Mary Frances Ronalds RRC DStJ (née Carter; August 23, 1839 – July 28, 1916) was an American socialite and amateur singer who is best known for her long affair with the composer Arthur Sullivan in London in the last decades of the nineteenth century and for her musical salons.

Ronalds moved with her husband and children from New York to Paris in 1864, but the two separated in 1868. She took her children to Tunis in 1869, and eventually to London in 1875. She was accepted into royal social circles and was a popular hostess. A noted beauty, she became romantically involved with Arthur Sullivan during the 1870s and continued as his companion until his death in 1900. She was much admired as a singer and became associated with one of Sullivan's most popular songs, "The Lost Chord".

==Early life==
Ronalds, generally called "Fanny", was born in New York City and raised in Boston, Massachusetts, the daughter of Joseph Ballard Carter (1813–1889) and his wife, Mary (née Chamberlain) Carter (died 1898). In the mid-1850s, showing a talent for singing, she travelled to Italy to take singing lessons. In 1859 at age twenty, she married Pierre Lorillard Ronalds (grandson of Pierre Lorillard II), a dozen years her senior, a New Yorker called by The New York Times, "The Father of American Coaching". She quickly became a noted socialite and hostess. At one magnificent ball that she gave in the early 1860s, Ronalds famously appeared dressed "as Music, in a white satin gown embroidered with bars from Verdi's Un ballo in maschera", wearing a harp-shaped, illuminated crown. From 1860 to 1862 the couple lived in Paris, and from 1862 to 1864 in New York. The Ronalds had four children. A contemporary account described Fanny Ronalds as follows: "Her face was perfectly divine in its loveliness, her features small and exquisitely regular. Her hair was a dark shade of brown - châtain foncé [deep chestnut] - and very abundant... a lovely woman, with the most generous smile one could possibly imagine, and the most beautiful teeth."

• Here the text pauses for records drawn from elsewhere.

-- ==== Sys2Proof/WellFormed.lean ====
section
/-! DEFINITION. Which terms of `Instr` are instructions. The widths of VAR, ADDR and WDATA are in the types; what is
left to check is that a narrow write carries no data bits it does not use (spec/30 R86: only bits [8s-1:0] of WDATA are
used). -/

namespace Sys2Proof

/-- The instruction carries only bits that its encoding uses (spec/30 R86). -/
def Instr.wellFormed : Instr → Bool
  | .wr8 _ data => decide (data.toNat < 2 ^ 8)
  | .wr16 _ data => decide (data.toNat < 2 ^ 16)
  | .nop | .keyexp | .enc10 | .enc1 | .spInit | .mixInit _ | .mixStep | .mixRun | .compress | .kperm | .hash _ => true
  | .rd8 _ | .rd16 _ | .rd32 _ | .wr32 _ _ => true

end Sys2Proof
end

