-- ==== Sys2Proof/Machine/Operands.lean ====
section
/-! DEFINITION. The operand forms: the scratchpad address of a 16-byte value (spec/20 R54), the effective variant
(spec/42 R158), the size and the region of a host transaction (spec/20 R58 to R61), the data lanes (spec/30 R87). -/

namespace Sys2Proof.Machine

/-- `Addr(X)` of spec/20 R54, a scratchpad byte address. -/
def spAddr (x : Block) : Nat := (x.extractLsb' 0 24 &&& 0x1FFFF0#24).toNat

/-- The effective variant is 1 (spec/42 R158). -/
def effVariant1 (v : BitVec 8) : Bool := v == 1

/-- The size of SP in bytes (spec/10 R22). -/
@[irreducible] def spSize : Nat := 2 ^ 21

/-- The number of mixer iterations of a hash (spec/00 R5). -/
@[irreducible] def mixIterations : Nat := 2 ^ 19

/-- The number of 128-byte chunks of SP (spec/00 R5). -/
@[irreducible] def chunkCount : Nat := 2 ^ 14

/-- The size of SP as a number; the three sizes are irreducible so that no proof unfolds a loop over them by accident. -/
theorem spSize_eq : spSize = 2097152 := by norm_num [spSize]

/-- The iterations of a hash as a number. -/
theorem mixIterations_eq : mixIterations = 524288 := by norm_num [mixIterations]

/-- The chunks of SP as a number. -/
theorem chunkCount_eq : chunkCount = 16384 := by norm_num [chunkCount]

/-- The sizes of a host transaction (spec/30 R86). -/
inductive Size where
  | one
  | two
  | four
  deriving DecidableEq, Repr

/-- The size in bytes. -/
def Size.bytes : Size → Nat
  | .one => 1
  | .two => 2
  | .four => 4

/-- Bits [8s-1:0] of a bus word, zero-extended (spec/30 R86, R87). -/
def Size.lanes (z : Size) (v : Word) : Word := v &&& BitVec.ofNat 32 (2 ^ (8 * z.bytes) - 1)

/-- The regions of the host window (spec/20 R61). -/
inductive Region where
  | sp | state | cmd | status | ctrl | iter | msglen | id | nonce | tweak | key | blk | rkey | a | b | rk
  deriving DecidableEq, Repr

/-- The class of a region (spec/20 R59). -/
inductive RegionClass where
  | byteArray
  | wordOnly
  deriving DecidableEq, Repr

/-- The access of a region (spec/20 R61). -/
inductive RegionAccess where
  | rw
  | ro
  | wo
  | rwW1c
  deriving DecidableEq, Repr

/-- A row of the address map (spec/20 R61). -/
structure RegionRow where
  start : Nat
  bytes : Nat
  region : Region
  cls : RegionClass
  access : RegionAccess
  deriving DecidableEq, Repr

/-- The address map of spec/20 R61, in its order; what no row covers is unmapped. -/
def regionRows : List RegionRow :=
  [⟨0x000000, 2 ^ 21, .sp, .byteArray, .rw⟩,
   ⟨0x200000, 200, .state, .byteArray, .rw⟩,
   ⟨0x200100, 4, .cmd, .wordOnly, .wo⟩,
   ⟨0x200104, 4, .status, .wordOnly, .rwW1c⟩,
   ⟨0x200108, 4, .ctrl, .wordOnly, .rw⟩,
   ⟨0x20010C, 4, .iter, .wordOnly, .ro⟩,
   ⟨0x200110, 4, .msglen, .wordOnly, .rw⟩,
   ⟨0x200114, 4, .id, .wordOnly, .ro⟩,
   ⟨0x200118, 8, .nonce, .byteArray, .rw⟩,
   ⟨0x200120, 8, .tweak, .byteArray, .ro⟩,
   ⟨0x200140, 32, .key, .byteArray, .rw⟩,
   ⟨0x200160, 16, .blk, .byteArray, .rw⟩,
   ⟨0x200170, 16, .rkey, .byteArray, .rw⟩,
   ⟨0x200180, 16, .a, .byteArray, .ro⟩,
   ⟨0x200190, 16, .b, .byteArray, .ro⟩,
   ⟨0x200200, 160, .rk, .byteArray, .ro⟩]

/-- The address lies in the row's range. -/
def RegionRow.holds (r : RegionRow) (addr : Nat) : Bool := decide (r.start ≤ addr) && decide (addr < r.start + r.bytes)

/-- `Region(addr)` of spec/44 R202: the row that holds the address, or none where it is unmapped. -/
def regionOf (addr : Nat) : Option RegionRow := regionRows.find? fun r => r.holds addr

/-- The window address of CMD (spec/20 R61). -/
def cmdAddr : WinAddr := 0x200100

/-- The window address of STATUS (spec/20 R61). -/
def statusAddr : WinAddr := 0x200104

/-- The window address of CTRL (spec/20 R61). -/
def ctrlAddr : WinAddr := 0x200108

end Sys2Proof.Machine
end

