/-- A byte array takes every size and a word-only region takes 4 bytes (spec/20 R59). -/
theorem not_wrongSize (hsize : r.cls = .byteArray ∨ z = .four) : ¬ (r.cls = .wordOnly ∧ z ≠ .four) := by
  rintro ⟨hcls, hz⟩
  rcases hsize with h | h
  · rw [hcls] at h; cases h
  · exact hz h

theorem hostWrite_readonly (hal : addr % z.bytes = 0) (hr : regionOf addr = some r)
    (hsize : r.cls = .byteArray ∨ z = .four) (hacc : r.access = .ro) :
    s.hostWrite z addr d = s.raiseBus .busReadonly false := by
  simp only [State.hostWrite, hal, hr, not_wrongSize hsize, hacc, ne_eq, not_true_eq_false, if_false, if_true]

/-- CMD and STATUS have an access of their own (spec/20 R61). -/
theorem region_of_rw : ∀ r ∈ regionRows, r.access = .rw → r.region ≠ .cmd ∧ r.region ≠ .status := by decide

/-- While a command runs, of the regions with access rw only CTRL is written (spec/44 R207). -/
theorem hostWrite_busy (hal : addr % z.bytes = 0) (hr : regionOf addr = some r)
    (hsize : r.cls = .byteArray ∨ z = .four) (hacc : r.access = .rw) (hctrl : r.region ≠ .ctrl)
    (hb : s.busy = true) : s.hostWrite z addr d = s.raiseBus .busBusy false := by
  obtain ⟨hcmd, hstatus⟩ := region_of_rw r (regionOf_some hr).1 hacc
  have hro : r.access ≠ .ro := by rw [hacc]; decide
  simp only [State.hostWrite, hal, hr, not_wrongSize hsize, hro, hcmd, hstatus, hctrl, hb, ne_eq, not_true_eq_false,
    if_false, if_true]

end

/-! ### The checks at issue, in order (spec/44 R205, spec/60 R235) -/

section
variable {w : Word}

theorem exec_wr32_cmd (s : State) (w : Word) :
    exec (.wr32 0x200100 w) s = .next ((s.issueCommand w).answer .ok none) := rfl

/-- A word that fails a check records its error, and the write of CMD answers OK. -/
theorem exec_wr32_cmd_of_error {e : ErrorCode} (h : issueError s w = some e) :
    exec (.wr32 0x200100 w) s = .next (replied (withError s e) .ok none) := by
  rw [exec_wr32_cmd, State.issueCommand, h]
  rfl

/-- A word that passes every check is accepted. -/
theorem exec_wr32_cmd_of_pass (h : issueError s w = none) :
    exec (.wr32 0x200100 w) s = .next (replied { s with pend := some w, busy := true, done := false } .ok none) := by
  rw [exec_wr32_cmd, State.issueCommand, h]
  rfl

theorem issueError_of_busy (hb : s.busy = true) : issueError s w = some .cmdBusy := if_pos hb

theorem issueError_of_illegal (hb : s.busy = false) {e : DecodeError} (hd : decodeCommand w = .error e) :
    issueError s w = some .cmdIllegal := by
  simp [issueError, hb, hd]
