def readGeometry (r : Bytes) : Geometry :=
  { facet := field 0 1 r, slot := field 1 1 r, mode := field 2 1 r, metric := field 3 1 r, storage := field 4 1 r,
    vertexSize := field 5 1 r, sketchBits := field 6 2 r, dims := field 8 2 r, coarse := field 10 2 r,
    fine := field 12 2 r, degree := field 14 1 r, sideLimit := field 16 4 r, maxVectors := field 24 8 r }

/-- An INDEXES record as bytes (R37), as IDENTIFY returns it (R270). -/
def geoBytes (g : Geometry) : Bytes :=
  leBytes 1 g.facet ++ leBytes 1 g.slot ++ leBytes 1 g.mode ++ leBytes 1 g.metric ++ leBytes 1 g.storage ++
  leBytes 1 g.vertexSize ++ leBytes 2 g.sketchBits ++ leBytes 2 g.dims ++ leBytes 2 g.coarse ++ leBytes 2 g.fine ++
  leBytes 1 g.degree ++ leBytes 1 0 ++ leBytes 4 g.sideLimit ++ leBytes 4 0 ++ leBytes 8 g.maxVectors ++
  List.replicate 32 0

def readNode (r : Bytes) : ModelNode :=
  { op := field 0 1 r, format := field 1 1 r, inA := field 2 2 r, inB := field 4 2 r,
    shape := [field 6 2 r, field 8 2 r, field 10 2 r, field 12 2 r], woff := field 14 8 r }

def readModel (r : Bytes) : ModelRec :=
  { facet := field 0 1 r, slot := field 1 1 r, weightBytes := field 4 8 r,
    nodes := (chunks 32 (field 2 2 r) (r.drop 32)).map readNode, raw := r }

def readTreeNode (r : Bytes) : TreeNode :=
  { node := field 0 2 r, parent := field 2 2 r, childCount := field 4 1 r, upLink := field 5 1 r,
    children := [field 6 2 r, field 8 2 r, field 10 2 r, field 12 2 r],
    links := [field 14 1 r, field 15 1 r, field 16 1 r, field 17 1 r] }

def readTree (rs : List Bytes) : Option Tree :=
  match rs with
  | [] => none
  | r :: rest => some { domain := field 0 4 r, count := field 4 2 r, own := field 6 2 r, nodes := rest.map readTreeNode }

/-- An image's records as a configuration (R37). -/
def readCfg (h : ImgHead) (b : Bytes) (l : List Sec) : ImageCfg :=
  { facets := (secRecords b 1 l).map readFacet, roles := (secRecords b 2 l).map readRole,
    routes := (secRecords b 3 l).map readRoute, formats := (secRecords b 4 l).map readFormat,
    budgets := (secRecords b 5 l).map readBudget, indexes := (secRecords b 6 l).map readGeometry,
    models := (modelRecords b l).map readModel, tree := readTree (secRecords b 8 l), id := h.id }

/-- Reserved fields zero and coded fields within their sets, record by record (R11, R37, R372). -/
def facetCoded (r : Bytes) : Bool :=
  field 1 1 r < 2 && field 34 1 r < 2 && allZero (slice 35 29 r)

def roleCoded (r : Bytes) : Bool := field 2 2 r == 0 && field 4 4 r == 0

/-- An engine kind of R37: 0x01 to 0x07 in bits [15:8]. -/
def kindOk (e : Nat) : Bool := 1 ≤ e / 256 && e / 256 ≤ 7

def routeCoded (r : Bytes) : Bool := kindOk (field 2 2 r) && kindOk (field 4 2 r) && allZero (slice 8 8 r)

def formatCoded (r : Bytes) : Bool :=
  field 1 1 r < 3 && kindOk (field 2 2 r) && 1 ≤ field 4 1 r && field 4 1 r ≤ 8 && field 5 1 r < 2 && allZero (slice 8 8 r)

def budgetCoded (r : Bytes) : Bool := field 1 1 r < 8 && allZero (slice 12 4 r)

def indexCoded (r : Bytes) : Bool :=
  field 2 1 r < 2 && field 3 1 r < 3 && [5, 6, 8].contains (field 4 1 r) && [0, 1, 2, 4].contains (field 5 1 r) &&
  [128, 256, 512].contains (field 6 2 r) && field 15 1 r == 0 && field 20 4 r == 0 && allZero (slice 32 32 r)

def nodeCoded (r : Bytes) : Bool := field 0 1 r < 7 && field 1 1 r ≤ 8 && allZero (slice 22 10 r)

def modelCoded (r : Bytes) : Bool :=
  allZero (slice 12 20 r) && (chunks 32 (field 2 2 r) (r.drop 32)).all nodeCoded

def treeCoded (rs : List Bytes) : Bool :=
  match rs with
  | [] => true
  | r :: rest => allZero (slice 8 16 r) && rest.all fun n => allZero (slice 18 6 n)

/-- The bytes of [lo, hi) that no listed piece covers are zero; pieces in rising order of offset. A piece beyond `hi` covers nothing. -/
def gapsZero (b : Bytes) : Nat → Nat → List (Nat × Nat) → Bool
  | lo, hi, [] => allZero (slice lo (hi - lo) b)
  | lo, hi, (o, n) :: ps => allZero (slice lo (min o hi - lo) b) && gapsZero b (max lo (min hi (o + n))) hi ps

/-- Reserved and coded fields of one section's records (R37, R372), each section of a type by itself. -/
def secCoded (b : Bytes) (lim : Nat) (s : Sec) : Bool :=
  let rs := fun (n : Nat) => wholeRecords b lim n s
  match s.typ with
  | 1 => (rs 64).all facetCoded
  | 2 => (rs 16).all roleCoded
  | 3 => (rs 16).all routeCoded
  | 4 => (rs 16).all formatCoded
  | 5 => (rs 16).all budgetCoded
  | 6 => (rs 64).all indexCoded
  | 7 => (wholeModels b lim s).all modelCoded
  | 8 => treeCoded (rs 24)
  | _ => true

/-- Check RESERVED_NONZERO of R38. -/
def reservedOk (h : ImgHead) (b : Bytes) (l : List Sec) : Bool :=
  let pieces := sortBy (fun p q => p.1 ≤ q.1) ((h.table, 32 * h.count) :: l.map fun s => (s.off, s.len))
  field 0x1A 2 b == 0 && allZero (slice 0x4C 48 b) && h.kind < 2 &&
  (if h.kind == 0 then h.mask == 0xFF && h.base == 0 else h.mask != 0 && h.mask != 0xFF) &&
  l.all (·.zero) && sigReserved (slice h.sig 128 b) && gapsZero b 128 h.sig pieces && l.all (secCoded b h.sig)

/-- Check SECTION_BOUNDS of R38. -/
def boundsOk (h : ImgHead) (b : Bytes) (l : List Sec) : Bool :=
  let tableEnd := h.table + 32 * h.count
  h.table % 64 == 0 && 128 ≤ h.table &&
  l.all (fun s => s.off % 64 == 0 && tableEnd ≤ s.off && s.off + s.len ≤ h.sig &&
    (match recordSize s.typ with
      | some n => s.size == n
      | none => true) &&
    (if s.size == 0 then
      (if s.typ == 7 then
        let rs := cutModels s.count (secBytes b s)
        (rs.map (·.length)).sum == s.len && rs.all (fun r => 32 ≤ r.length && r.length == 32 + 32 * field 2 2 r)
      else true)
    else s.len == s.count * s.size)) &&
  (l.zipIdx).all fun p => (l.zipIdx).all fun q =>
    p.2 == q.2 || p.1.off + p.1.len ≤ q.1.off || q.1.off + q.1.len ≤ p.1.off

/-- What validation reads besides the image: the active configuration, if there is one (`active`), partial images in its chain, link
enables, keys by key slot (0 the Coravaper key), created indexes, and facets in service or holding queue pairs or indexes. -/
structure VEnv where
  cfg : ImageCfg
  active : Bool
  chain : Nat
  links : Nat
  keys : List (BitVec 768)
  idx : List Geometry
  inUse : List Nat
deriving DecidableEq, Repr

/-- Region of a block (R37) and of a cell (R12). -/
def blockRegion (b : Nat) : Nat := b / 16

def cellBlock (c : Nat) : Nat := c / 32

/-- The blocks a FACETS record owns. -/
def FacetRec.blocks (f : FacetRec) : List Nat := (List.range 128).filter fun b => bit b f.mask

/-- The regions a facet holds a block in. -/
def FacetRec.regions (f : FacetRec) : List Nat := (List.range 8).filter fun r => f.mask / 2 ^ (16 * r) % 2 ^ 16 != 0

/-- The role of a cell under a configuration (R36, R37). -/
def ImageCfg.role (c : ImageCfg) (cell : Nat) : Option Nat :=
  (c.roles.find? (·.block == cellBlock cell)).map fun r => r.roles / 4 ^ (cell % 32) % 4

/-- The roles an index needs (R373). -/
def rolesNeeded (mode : Nat) : List Nat := if mode == 0 then [0, 2, 3] else [1, 2, 3, 0]

/-- The facet has a cell of the role, not counting the cells listed as out. -/
def ImageCfg.hasRole (c : ImageCfg) (f : FacetRec) (role : Nat) (out : Nat → Bool) : Bool :=
  f.blocks.any fun b => (List.range 32).any fun i => c.role (32 * b + i) == some role && !out (32 * b + i)

/-- Instances of an engine kind (R12, R37). -/
def kindCount (k : Nat) : Nat :=
  match k with
  | 1 => 32
  | 2 => 8
  | 3 => 8
  | 4 => 1
  | 5 => 64
  | 6 => 4
  | _ => 128

/-- The region an engine instance lies in; none for chip-level units and channel engines (log 18). -/
def engineRegion (e : Nat) : Option Nat :=
  match e / 256 with
  | 1 => some (e % 256 / 4)
  | 2 => some (e % 256)
  | 3 => some (e % 256)
  | 7 => some (blockRegion (e % 256))
  | _ => none

/-- ROUTES: instance exists, range of class and depth, engine in the facet's regions (0x0404; for the range DESIGN CHOICE, log 110). -/
def routeOk (c : ImageCfg) (r : RouteRec) : Bool :=
  let regs := ((c.facets.find? (·.facet == r.facet)).map (·.regions)).getD []
  let inReg := fun e => match engineRegion e with
    | some g => regs.contains g
    | none => true
  r.src % 256 < kindCount (r.src / 256) && r.dst % 256 < kindCount (r.dst / 256) && r.bufClass ≤ 7 &&
  2 ≤ r.depth && r.depth ≤ 64 && inReg r.src && inReg r.dst

/-- ROUTES: every record, no route twice, and no route feeding one of equal or lower buffer class. Only routes of one facet are compared
(DESIGN CHOICE, log 81). -/
def routesOk (c : ImageCfg) : Bool :=
  c.routes.all (routeOk c) && distinct (c.routes.map fun r => (r.facet, r.route)) &&
  c.routes.all fun a => c.routes.all fun b => !(a.facet == b.facet && a.dst == b.src && b.bufClass ≤ a.bufClass)

/-- Operand formats an engine kind accepts (R157). -/
def engineFormats (k : Nat) : List Nat :=
  if k == 2 then [2, 3, 4, 5, 6, 7, 8] else if k == 5 || k == 6 then [5, 6, 8] else if k == 7 then [1] else []

/-- Operand formats a stage accepts (R157). -/
def stageFormats (st : Nat) : List Nat :=
  if st == 0 then [2, 3, 4, 5, 6] else if st == 1 then [3, 5, 6, 8] else [2, 3, 4, 5, 6, 7, 8]
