-- ==== Sys2Proof/Machine/Grant.lean ====
section
/-! DEFINITION. Credit and grants (R221 to R226), and which classes may be granted at all (R261, R318, R345). -/

namespace Sys2Proof.Machine

/-- Unit number of a matrix engine in the credit tables; cells are numbered as themselves. -/
def unitEngine (e : Nat) : Nat := 5000 + e

/-- Unit numbers of the other units of R221: region merge units, the chip merge unit, stream engines, ingest/compaction engines. -/
def unitMerge (r : Nat) : Nat := 5100 + r

def unitChip : Nat := 5200

def unitStream (i : Nat) : Nat := 5300 + i

def unitIngest (i : Nat) : Nat := 5400 + i

/-- The group of facets entitled to a unit other than a cell (R12, R221): those of its region, or 8 for a chip-level unit. -/
def unitGroup (u : Nat) : Nat :=
  if u < 5100 then u - 5000 else if u < 5200 then u - 5100 else if 5300 ≤ u && u < 5400 then (u - 5300) / 4 else 8

/-- Unit number of a flash channel. -/
def unitChannel (ch : Nat) : Nat := 6000 + ch

/-- A facet's share of a shared unit as a fraction, recomputed at turn boundaries (R221): regions 0 to 7, and 8 for
chip-level units and channels. -/
def weightOf (s : State) (g f : Nat) : Nat × Nat := look (0, 1) (g, f) s.srch.weights

/-- Scheduling shares of a facet (R37). -/
def sharesOf (s : State) (f : Nat) : Nat := ((facetRec s f).map (·.shares)).getD 0

/-- A facet owns a block (R37). -/
def ownsBlock (s : State) (f b : Nat) : Bool := ((facetRec s f).map fun r => bit b r.mask).getD false

/-- The weights of a turn (R221): region-level units among the owners of a block there, chip-level units among the ACTIVE,
FROZEN and DESTROYING facets. -/
def turnWeights (s : State) : List ((Nat × Nat) × (Nat × Nat)) :=
  let fs := s.cfg.facets
  let held := fs.filter fun r => (facetOf s r.facet).state != 0
  let group := fun (g : Nat) (l : List FacetRec) => l.map fun r => ((g, r.facet), (r.shares, (l.map (·.shares)).sum))
  ((List.range 8).map fun g => group g (fs.filter fun r => r.regions.contains g)).flatten ++ group 8 held

/-- Which blocks each facet owns, for the cells' weights of a turn (R221). -/
def turnMasks (s : State) : List (Nat × Nat) := s.cfg.facets.map fun r => (r.facet, r.mask)

/-- The BUDGETS record of a facet and class. -/
def budgetOf (s : State) (f cls : Nat) : BudgetRec :=
  (s.cfg.budgets.find? fun b => b.facet == f && b.cls == cls).getD ⟨f, cls, 0, 0, 0, 0, 0⟩

/-- Budget of a facet and class as the running turn's credit was set from it (R221). -/
def turnBudget (s : State) (f cls : Nat) : BudgetRec :=
  (s.srch.budgets.find? fun b => b.facet == f && b.cls == cls).getD ⟨f, cls, 0, 0, 0, 0, 0⟩

/-- Allotment of a unit to a facet and class for a turn (R221): what the image and the weights gave when the turn began. -/
def allotment (s : State) (u f cls : Nat) : Nat :=
  let b := turnBudget s f cls
  if u < 4096 then (if bit (cellBlock u) (look 0 f s.srch.masks) then b.engine else 0)
  else if u < 6000 then
    let w := weightOf s (unitGroup u) f
    b.engine * w.1 / w.2
  else
    let w := weightOf s 8 f
    b.flash * w.1 / w.2

/-- Credit left: the allotment less debt carried and ticks spent in this turn. -/
def creditOf (s : State) (u f cls : Nat) : Nat :=
  allotment s u f cls - look 0 (u, f, cls) s.srch.debt - look 0 (u, f, cls) s.srch.spent

/-- A class holds at least one tick of credit on a unit (R223). -/
def holdsCredit (s : State) (u f cls : Nat) : Bool := 1 ≤ creditOf s u f cls

/-- Work on a unit that runs to its end once it has started (R225): matrix-engine tiles and what a flash channel does. A cell and the other
engines stop at a record or run boundary. -/
def runsToEnd (u : Nat) : Bool := (5000 ≤ u && u < 5100) || 6000 ≤ u

/-- Borrowed grants are withheld: by the power brake, or by the acting limiter (R318, R345). -/
def withheld (s : State) : Bool := braked s || s.brd.limiter

/-- Ticks of a charge that the class's own credit carries: none of a borrowed grant, all of work that runs to its end, and of other work
what credit is left, past which it goes on as a borrowed grant, if one may be made (R223, R225, R226, R345). -/
def ownTicks (s : State) (u f cls ticks : Nat) (borrowed : Bool) : Nat :=
  if borrowed then 0 else if runsToEnd u || withheld s then ticks else min ticks (creditOf s u f cls)

/-- Ticks charged to a class on a unit (R222 to R226), and to the facet's share of the turn's energy (R237): borrowed ticks go to the
borrowed counter, the others take credit and their excess is counted as debt. Work of no facet is charged to none. -/
def charge (u f cls ticks : Nat) (borrowed : Bool) (s : State) : State :=
  if ticks == 0 || 64 ≤ f then s
  else
    let isFlash := 6000 ≤ u
    let own := ownTicks s u f cls ticks borrowed
    let had := creditOf s u f cls
    let s0 := { s with srch := { s.srch with
      turnTicks := s.srch.turnTicks.bump f ticks, spent := put (u, f, cls) (look 0 (u, f, cls) s.srch.spent + own) s.srch.spent } }
    bump f (kSch cls (if isFlash then 3 else 1)) (ticks - own) <| bump f (kSch cls (if isFlash then 2 else 0)) own <|
      bump f (kSch cls 4) (own - had) s0

/-- Work on a unit whose ticks no rule counts (R219, R221, R222; log 41). -/
def chargeFree (u f cls : Nat) (s : State) : State :=
  useFree (charge u f cls (Config.workTicks s.free u) (!holdsCredit s u f cls) s)

/-- Ticks of products on an engine, tile by tile of 20 ticks: the tiles that find a tick of credit are charged to it, the others are borrowed (R223,
R225, R226). -/
def chargeTiles (e f cls ticks : Nat) (s : State) : State :=
  let u := unitEngine e
  let k := if withheld s then ticks else min ticks (20 * cdiv (creditOf s u f cls) 20)
  charge u f cls (ticks - k) true (charge u f cls k false s)

/-- Products whose ticks no rule counts, charged on the engines of the facet's live regions: an optimiser step, a sentinel shadow (R166,
R182, R222; log 41). -/
def chargeWork (f cls : Nat) (s : State) : State :=
  (liveRegions s f).foldl (fun t e => chargeTiles e f cls (Config.workTicks s.free e) t) s

/-- Bytes a resource moves in a turn (R210): HBM stacks 0 to 7, stacked slices 8 to 15, flash channels from 16. -/
def turnBytes (r : Nat) : Nat := if r < 8 then 125440000 else if r < 16 then 307200000 else 245760

/-- What a hot HBM stack divides byte credit by (R326): 2 while it throttles, 8 (12.5 %) while it is critical. -/
def stackHeat (s : State) (r : Nat) : Nat :=
  if 8 ≤ r then 1
  else match s.brd.thermal.getD r 0 with
    | 3 => 8
    | 2 => 2
    | _ => 1

/-- Byte credit of a facet and class on a resource for a turn (R210, R326): a stack or slice takes the weight of its paired region's
units, a channel that of a chip-level unit. -/
def byteCredit (s : State) (r f cls : Nat) : Nat :=
  let b := turnBudget s f cls
  let w := weightOf s (if r < 16 then r % 8 else 8) f
  (if r < 16 then b.hbmPm else b.flashPm) * turnBytes r * w.1 / (1000 * w.2) / stackHeat s r

/-- A class holds byte credit on a resource: its next grant of the turn would not be borrowed (R210, R211). -/
def holdsBytes (s : State) (r f cls : Nat) : Bool := look 0 (r, f, cls) s.srch.bytes < byteCredit s r f cls

/-- A class's work on n grants of some bytes may begin on its credit (R210, R211): the first grant finds credit, and where none may be borrowed for
the others, all of them do. -/
def bytesFit (s : State) (r f cls n size : Nat) : Bool :=
  n == 0 || (if withheld s then look 0 (r, f, cls) s.srch.bytes + (n - 1) * size < byteCredit s r f cls else holdsBytes s r f cls)

/-- n grants of some bytes each on a resource (R211): those that find credit spend it, the others are borrowed and counted by kind of
resource (R218). Where none may be borrowed, work that was granted on its credit ends on it (R345). -/
def takeBytes (r f cls n size : Nat) (s : State) : State :=
  let used := look 0 (r, f, cls) s.srch.bytes
  let k := if withheld s then n else min n (cdiv (byteCredit s r f cls - used) size)
  if n == 0 then s
  else bump f (kFct (if r < 8 then 5 else if r < 16 then 6 else 7)) (n - k)
    { s with srch := { s.srch with bytes := put (r, f, cls) (used + k * size) s.srch.bytes } }

/-- Grants that were borrowed when they were made, counted by kind of resource (R211, R218). -/
def takeBorrowed (r f n : Nat) (s : State) : State := bump f (kFct (if r < 8 then 5 else if r < 16 then 6 else 7)) n s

She developed a relationship with the wealthy Leonard Jerome (Winston Churchill's grandfather), a notorious womanizer, but somehow maintained a friendship with his wife and daughters, including Jennie Jerome, who remembered Ronalds singing them to sleep. She often visited their home in Newport, Rhode Island, and after Mrs. Jerome moved to Paris with her daughters, the Ronalds followed in 1864, taking their own children. In Paris, noted for her beauty and social talents, she joined the court circles of the pleasure-loving Empress Eugénie and Napoleon III. During a party, Napoleon rescued her after she fell into one of his ponds. She had met Arthur Sullivan in the early 1860s. According to The New York Times, she became the leader of the American community in Paris. Her husband was abusive, and in 1868, in the French courts, Ronalds obtained a legal separation from her husband, giving her control over their children.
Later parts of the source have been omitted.